Fig. 5 |. Disease-related NHEJ hypomorphic protein variants identified in humans.

Locations of mutations identified in humans giving rise to hypomorphic non-homologous DNA end joining (NHEJ) proteins are shown. The clinical features related to these hypomorphic variants are listed in Supplementary Table 1. Additional Artemis alterations identified in humans are reported elsewhere. Protein domains and their approximate positions are also shown.
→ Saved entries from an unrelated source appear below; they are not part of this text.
-- ==== Sys2Proof/Laws/State.lean ====
section
/-!
SUPPORT. What the named updates of the state change: one lemma per field per update, and what a part of the state reads as
after one of its kind has been changed.
-/

namespace Sys2Proof.Machine

/-! ## Lists changed at one place -/

@[simp] theorem length_modifyAt {α : Type} (f : α → α) (i : Nat) (l : List α) : (modifyAt f i l).length = l.length := by
  induction l generalizing i with
  | nil => cases i <;> rfl
  | cons a l ih => cases i <;> simp [modifyAt, ih]

theorem getElem?_modifyAt {α : Type} (f : α → α) (i j : Nat) (l : List α) :
    (modifyAt f i l)[j]? = if j = i then l[j]?.map f else l[j]? := by
  induction l generalizing i j with
  | nil => cases i <;> simp [modifyAt]
  | cons a l ih =>
    cases i with
    | zero => cases j <;> simp [modifyAt]
    | succ i => cases j <;> simp [modifyAt, ih]

theorem getD_modifyAt_same {α : Type} (f : α → α) (i : Nat) (l : List α) (d : α) (h : i < l.length) :
    (modifyAt f i l).getD i d = f (l.getD i d) := by
  rw [List.getD_eq_getElem?_getD, getElem?_modifyAt]
  simp [h]

theorem getD_modifyAt_other {α : Type} (f : α → α) (i j : Nat) (l : List α) (d : α) (h : j ≠ i) :
    (modifyAt f i l).getD j d = l.getD j d := by
  simp [List.getD_eq_getElem?_getD, getElem?_modifyAt, h]

/-! ## Fields of the machine after a named update -/

@[simp] theorem onCore_parts (m : Mach) (c : Nat) (f : Core → Core) : (m.onCore c f).parts = m.parts := rfl
@[simp] theorem onCore_dies (m : Mach) (c : Nat) (f : Core → Core) : (m.onCore c f).dies = m.dies := rfl
@[simp] theorem onCore_planes (m : Mach) (c : Nat) (f : Core → Core) : (m.onCore c f).planes = m.planes := rfl
@[simp] theorem onCore_boot (m : Mach) (c : Nat) (f : Core → Core) : (m.onCore c f).boot = m.boot := rfl
@[simp] theorem onCore_cycle (m : Mach) (c : Nat) (f : Core → Core) : (m.onCore c f).cycle = m.cycle := rfl
@[simp] theorem onCore_fbTime (m : Mach) (c : Nat) (f : Core → Core) : (m.onCore c f).fbTime = m.fbTime := rfl
@[simp] theorem onCore_npkg (m : Mach) (c : Nat) (f : Core → Core) : (m.onCore c f).npkg = m.npkg := rfl
@[simp] theorem onCore_pkg (m : Mach) (c : Nat) (f : Core → Core) : (m.onCore c f).pkg = m.pkg := rfl
@[simp] theorem onCore_evqBase (m : Mach) (c : Nat) (f : Core → Core) : (m.onCore c f).evqBase = m.evqBase := rfl
@[simp] theorem onCore_evqDropped (m : Mach) (c : Nat) (f : Core → Core) : (m.onCore c f).evqDropped = m.evqDropped := rfl
@[simp] theorem onCore_evqHead (m : Mach) (c : Nat) (f : Core → Core) : (m.onCore c f).evqHead = m.evqHead := rfl
@[simp] theorem onCore_evqTail (m : Mach) (c : Nat) (f : Core → Core) : (m.onCore c f).evqTail = m.evqTail := rfl
@[simp] theorem onCore_evqSize (m : Mach) (c : Nat) (f : Core → Core) : (m.onCore c f).evqSize = m.evqSize := rfl
@[simp] theorem onCore_porterOwn (m : Mach) (c : Nat) (f : Core → Core) : (m.onCore c f).porterOwn = m.porterOwn := rfl
@[simp] theorem onCore_handlers (m : Mach) (c : Nat) (f : Core → Core) : (m.onCore c f).handlers = m.handlers := rfl
@[simp] theorem onCore_heldReqs (m : Mach) (c : Nat) (f : Core → Core) : (m.onCore c f).heldReqs = m.heldReqs := rfl
@[simp] theorem onCore_xin (m : Mach) (c : Nat) (f : Core → Core) : (m.onCore c f).xin = m.xin := rfl
@[simp] theorem onCore_net (m : Mach) (c : Nat) (f : Core → Core) : (m.onCore c f).net = m.net := rfl
@[simp] theorem onCore_host (m : Mach) (c : Nat) (f : Core → Core) : (m.onCore c f).host = m.host := rfl
@[simp] theorem onCore_sent (m : Mach) (c : Nat) (f : Core → Core) : (m.onCore c f).sent = m.sent := rfl
@[simp] theorem onCore_parked (m : Mach) (c : Nat) (f : Core → Core) : (m.onCore c f).parked = m.parked := rfl
@[simp] theorem onCore_leaving (m : Mach) (c : Nat) (f : Core → Core) : (m.onCore c f).leaving = m.leaving := rfl
@[simp] theorem onCore_ingress (m : Mach) (c : Nat) (f : Core → Core) : (m.onCore c f).ingress = m.ingress := rfl
@[simp] theorem onCore_asked (m : Mach) (c : Nat) (f : Core → Core) : (m.onCore c f).asked = m.asked := rfl
@[simp] theorem onCore_replies (m : Mach) (c : Nat) (f : Core → Core) : (m.onCore c f).replies = m.replies := rfl
@[simp] theorem onCore_contribs (m : Mach) (c : Nat) (f : Core → Core) : (m.onCore c f).contribs = m.contribs := rfl
@[simp] theorem onCore_bars (m : Mach) (c : Nat) (f : Core → Core) : (m.onCore c f).bars = m.bars := rfl
@[simp] theorem onCore_cached (m : Mach) (c : Nat) (f : Core → Core) : (m.onCore c f).cached = m.cached := rfl
@[simp] theorem onCore_walks (m : Mach) (c : Nat) (f : Core → Core) : (m.onCore c f).walks = m.walks := rfl
@[simp] theorem onCore_records (m : Mach) (c : Nat) (f : Core → Core) : (m.onCore c f).records = m.records := rfl
@[simp] theorem onCore_tests (m : Mach) (c : Nat) (f : Core → Core) : (m.onCore c f).tests = m.tests := rfl
@[simp] theorem onCore_agenda (m : Mach) (c : Nat) (f : Core → Core) : (m.onCore c f).agenda = m.agenda := rfl
@[simp] theorem onCore_turn (m : Mach) (c : Nat) (f : Core → Core) : (m.onCore c f).turn = m.turn := rfl
@[simp] theorem onCore_issue (m : Mach) (c : Nat) (f : Core → Core) : (m.onCore c f).issue = m.issue := rfl
@[simp] theorem onCore_out (m : Mach) (c : Nat) (f : Core → Core) : (m.onCore c f).out = m.out := rfl
@[simp] theorem onCore_fresh (m : Mach) (c : Nat) (f : Core → Core) : (m.onCore c f).fresh = m.fresh := rfl
@[simp] theorem onCore_ids (m : Mach) (c : Nat) (f : Core → Core) : (m.onCore c f).ids = m.ids := rfl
Blue parts represent protein domains, and grey parts represent linker regions. ‘Δ’ represents a deletion, and ‘X’ denotes a stop codon. The number following ‘X’ denotes the number of amino acids (aa) from the mutation to the stop codon. β-CASP, cleavage and polyadenylation specificity factor domain; ABCDE, DNA-PKcs autophosphorylation cluster spanning residues 2609–2647; BRCT, breast cancer-associated carboxy-terminal domain; DNA-PKcs, DNA-dependent protein kinase catalytic subunit; FAT, FRAP, ATM and TRRAP domain; FAT-C, carboxy-terminal domain of DNA-PKcs; fs, frameshift; ins, insertion; LIG4, DNA ligase 4; PI3K, phosphatidylinositol 3-kinase domain; PQR, DNA-PKcs autophosphorylation sites spanning residues 2023–2056; XID, XRCC4 interaction domain; XLF, XRCC4-like factor.